*** Opening Data under study ***
theorem execFxWriteDelivery_kept {pts : List Part} {s0 : State} {req : Req} {s : State} (hk : Kept pts s0 s)
    (hp : [.freeCtr, .regs, .shadow, .acc, .gen, .couch, .pf0, .pf1, .pce, .rng, .hostQ, .mbx, .sem, .ing, .tab, .asa, .cmt, .replQ, .bpm, .adm, .ddc, .qsc, .crd, .gates, .fab, .egr, .prt, .lin, .pmn, .tim, .mil, .arrivals, .out] ⊆ pts) {res}
    (e : execFxWriteDelivery req s = .next res) : Kept pts s0 res := by
  unfold execFxWriteDelivery at e; cases e
  repeat' first
    | with_reducible assumption | intro _
    | with_reducible refine fxWriteDelivery_kept ?_ (inAll (by decide) hp)

theorem execRwFieldEffect_kept {pts : List Part} {s0 : State} {off : BitVec 28} {s : State} (hk : Kept pts s0 s)
    (hp : [.freeCtr, .regs, .acc, .gen, .pf0, .pf1, .rng, .sem, .fab, .prt, .pmn, .tim, .mil, .out] ⊆ pts) {res}
    (e : execRwFieldEffect off s = .next res) : Kept pts s0 res := by
  unfold execRwFieldEffect at e; cases e
  repeat' first
    | with_reducible assumption | intro _
    | with_reducible refine rwFieldEffect_kept ?_ (inAll (by decide) hp)

theorem execApplyGo_kept {pts : List Part} {s0 : State} {req : Req} {b : Block} {inst : Fin 16} {s : State}
    (hk : Kept pts s0 s)
    (hp : [.freeCtr, .regs, .shadow, .acc, .gen, .couch, .pf0, .pf1, .pce, .rng, .hostQ, .mbx, .sem, .ing, .tab, .asa, .cmt, .replQ, .bpm, .adm, .ddc, .qsc, .crd, .gates, .fab, .egr, .prt, .lin, .pmn, .tim, .mil, .arrivals, .out] ⊆ pts) {res}
    (e : execApplyGo req b inst s = .next res) : Kept pts s0 res := by
  unfold execApplyGo at e; cases e
  repeat' first
    | with_reducible assumption | intro _ | with_reducible refine applyGo_kept ?_ (inAll (by decide) hp)

theorem execStagedApply_kept {pts : List Part} {s0 : State} {b : Block} {inst : Fin 16} {s : State}
    (hk : Kept pts s0 s)
    (hp : [.freeCtr, .regs, .shadow, .acc, .gen, .pf0, .pf1, .rng, .sem, .qsc, .crd, .fab, .prt, .lin, .tim, .mil, .out] ⊆ pts) {res}
    (e : execStagedApply b inst s = .next res) : Kept pts s0 res := by
  unfold execStagedApply at e; cases e
  repeat' first
    | with_reducible assumption | intro _
    | with_reducible refine stagedApply_kept ?_ (inAll (by decide) hp)

theorem execIntStatusClear_kept {pts : List Part} {s0 : State} {req : Req} {b : Block} {inst : Fin 16} {v : W64}
    {newCauses : W64} {s : State} (hk : Kept pts s0 s)
    (hp : [.freeCtr, .regs, .shadow, .acc, .gen, .couch, .pf0, .pf1, .pce, .rng, .hostQ, .mbx, .sem, .ing, .tab, .asa, .cmt, .replQ, .bpm, .adm, .ddc, .qsc, .crd, .gates, .fab, .egr, .prt, .lin, .pmn, .tim, .mil, .arrivals, .out] ⊆ pts) {res}
    (e : execIntStatusClear req b inst v newCauses s = .next res) : Kept pts s0 res := by
  unfold execIntStatusClear at e; cases e
  repeat' first
    | with_reducible assumption | intro _
    | with_reducible refine intStatusClear_kept ?_ (inAll (by decide) hp)

theorem execMsixUnmask_kept {pts : List Part} {s0 : State} {fn : Fn} {vec : Option (Fin 2048)} {s : State}
    (hk : Kept pts s0 s) (hp : [.pf0, .pf1, .out] ⊆ pts) {res} (e : execMsixUnmask fn vec s = .next res)
    : Kept pts s0 res := by
  unfold execMsixUnmask at e; cases e
  repeat' first
    | with_reducible assumption | intro _
    | with_reducible refine msixUnmask_kept ?_ (inAll (by decide) hp)

theorem execPacketDispatch_kept {pts : List Part} {s0 : State} {slice : Fin 16} {idle : Fin 64} {older : Bool}
    {s : State} (hk : Kept pts s0 s) (hp : [.regs, .couch, .ing, .arrivals] ⊆ pts) {res}
    (e : execPacketDispatch slice idle older s = .next res) : Kept pts s0 res := by
  unfold execPacketDispatch at e; cases e
  repeat' first
    | with_reducible assumption | intro _ | (guard_target =~ Kept _ _ _; extract_lets +lift)
    | with_reducible refine State.inService_kept ?_ ?_
    | with_reducible refine packetDispatch_kept ?_ (inAll (by decide) hp)

theorem execCouchUnitReceive_kept {pts : List Part} {s0 : State} {d : CouchDir} {crcGood : Bool} {s : State}
    (hk : Kept pts s0 s)
    (hp : [.regs, .acc, .couch, .pf0, .pf1, .rng, .hostQ, .bpm, .adm, .qsc, .egr, .prt, .lin, .mil, .out] ⊆ pts) {res}
    (e : execCouchUnitReceive d crcGood s = .next res) : Kept pts s0 res := by
  unfold execCouchUnitReceive at e; cases e
  repeat' first
    | with_reducible assumption | intro _ | (guard_target =~ Kept _ _ _; extract_lets +lift)
    | with_reducible refine State.drainAll_kept ?_ (inAll (by decide) hp)
    | with_reducible refine couchUnitReceive_kept ?_ (inAll (by decide) hp)

theorem execCouchRetrain_kept {pts : List Part} {s0 : State} {s : State} (hk : Kept pts s0 s)
    (hp : [.regs, .couch, .pf0, .pf1, .rng, .mil, .out] ⊆ pts) {res} (e : execCouchRetrain s = .next res)
    : Kept pts s0 res := by
  unfold execCouchRetrain at e; cases e
  repeat' first
    | with_reducible assumption | intro _
    | with_reducible refine couchRetrain_kept ?_ (inAll (by decide) hp)

theorem execCouchRetrainDone_kept {pts : List Part} {s0 : State} {s : State} (hk : Kept pts s0 s)
    (hp : [.freeCtr, .regs, .shadow, .acc, .gen, .couch, .pf0, .pf1, .pce, .rng, .hostQ, .mbx, .sem, .ing, .tab, .asa, .cmt, .replQ, .bpm, .adm, .ddc, .qsc, .crd, .gates, .fab, .egr, .prt, .lin, .pmn, .tim, .mil, .arrivals, .out] ⊆ pts) {res}
    (e : execCouchRetrainDone s = .next res) : Kept pts s0 res := by
  unfold execCouchRetrainDone at e; cases e
  repeat' first
    | with_reducible assumption | intro _ | (guard_target =~ Kept _ _ _; extract_lets +lift)
    | with_reducible refine State.couchSettled_kept ?_ (inAll (by decide) hp)
    | with_reducible refine couchRetrainDone_kept ?_ (inAll (by decide) hp)

theorem execCouchDown_kept {pts : List Part} {s0 : State} {s : State} (hk : Kept pts s0 s)
    (hp : [.freeCtr, .regs, .shadow, .acc, .gen, .couch, .pf0, .pf1, .pce, .rng, .hostQ, .mbx, .sem, .ing, .tab, .asa, .cmt, .replQ, .bpm, .adm, .ddc, .qsc, .crd, .gates, .fab, .egr, .prt, .lin, .pmn, .tim, .mil, .arrivals, .out] ⊆ pts) {res}
    (e : execCouchDown s = .next res) : Kept pts s0 res := by
  unfold execCouchDown at e; cases e
  repeat' first
    | with_reducible assumption | intro _ | (guard_target =~ Kept _ _ _; extract_lets +lift)
    | with_reducible refine State.couchSettled_kept ?_ (inAll (by decide) hp)
    | with_reducible refine couchDown_kept ?_ (inAll (by decide) hp)

theorem execPowerGood_kept {pts : List Part} {s0 : State} {slotId : BitVec 6} {s : State} (hk : Kept pts s0 s)
    (hp : [.freeCtr, .regs, .shadow, .acc, .gen, .couch, .pf0, .pf1, .pce, .rng, .hostQ, .mbx, .sem, .ing, .tab, .asa, .cmt, .replQ, .bpm, .adm, .ddc, .qsc, .crd, .gates, .fab, .egr, .prt, .lin, .pmn, .tim, .mil, .arrivals, .out] ⊆ pts) {res}
    (e : execPowerGood slotId s = .next res) : Kept pts s0 res := by
  unfold execPowerGood at e; cases e
  repeat' first
    | with_reducible assumption | intro _ | with_reducible refine powerGood_kept ?_ (inAll (by decide) hp)

theorem execPowerFail_kept {pts : List Part} {s0 : State} {overvoltage : Bool} {s : State} (hk : Kept pts s0 s)
    (hp : [.freeCtr, .regs, .shadow, .acc, .gen, .couch, .pf0, .pf1, .pce, .rng, .hostQ, .mbx, .sem, .ing, .tab, .asa, .cmt, .replQ, .bpm, .adm, .ddc, .qsc, .crd, .gates, .fab, .egr, .prt, .lin, .pmn, .tim, .mil, .arrivals, .out] ⊆ pts) {res}
    (e : execPowerFail overvoltage s = .next res) : Kept pts s0 res := by
  unfold execPowerFail at e; cases e
  repeat' first
    | with_reducible assumption | intro _ | with_reducible refine powerFail_kept ?_ (inAll (by decide) hp)

theorem execLastGaspEntry_kept {pts : List Part} {s0 : State} {vin : BitVec 16} {s : State} (hk : Kept pts s0 s)
    (hp : [.mil, .out] ⊆ pts) {res} (e : execLastGaspEntry vin s = .next res) : Kept pts s0 res := by
  unfold execLastGaspEntry at e; cases e
  repeat' first
    | with_reducible assumption | intro _
    | with_reducible refine lastGaspEntry_kept ?_ (inAll (by decide) hp)

theorem execRailsOff_kept {pts : List Part} {s0 : State} {s : State} (hk : Kept pts s0 s)
    (hp : [.regs, .shadow, .acc, .gen, .couch, .pf0, .pf1, .pce, .rng, .hostQ, .mbx, .sem, .ing, .tab, .asa, .cmt, .replQ, .bpm, .adm, .ddc, .qsc, .crd, .gates, .fab, .egr, .prt, .lin, .pmn, .tim, .mil, .arrivals, .out] ⊆ pts) {res}
    (e : execRailsOff s = .next res) : Kept pts s0 res := by
  unfold execRailsOff at e; cases e
  repeat' first
    | with_reducible assumption | intro _ | with_reducible refine railsOff_kept ?_ (inAll (by decide) hp)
*** Closing Data under study ***
__Your goal__. The lines holding the word "Bool" are the answer. Pull them out of the records and copy them.

__Your solution__.
theorem execPacketDispatch_kept {pts : List Part} {s0 : State} {slice : Fin 16} {idle : Fin 64} {older : Bool}
theorem execCouchUnitReceive_kept {pts : List Part} {s0 : State} {d : CouchDir} {crcGood : Bool} {s : State}
theorem execPowerFail_kept {pts : List Part} {s0 : State} {overvoltage : Bool} {s : State} (hk : Kept pts s0 s)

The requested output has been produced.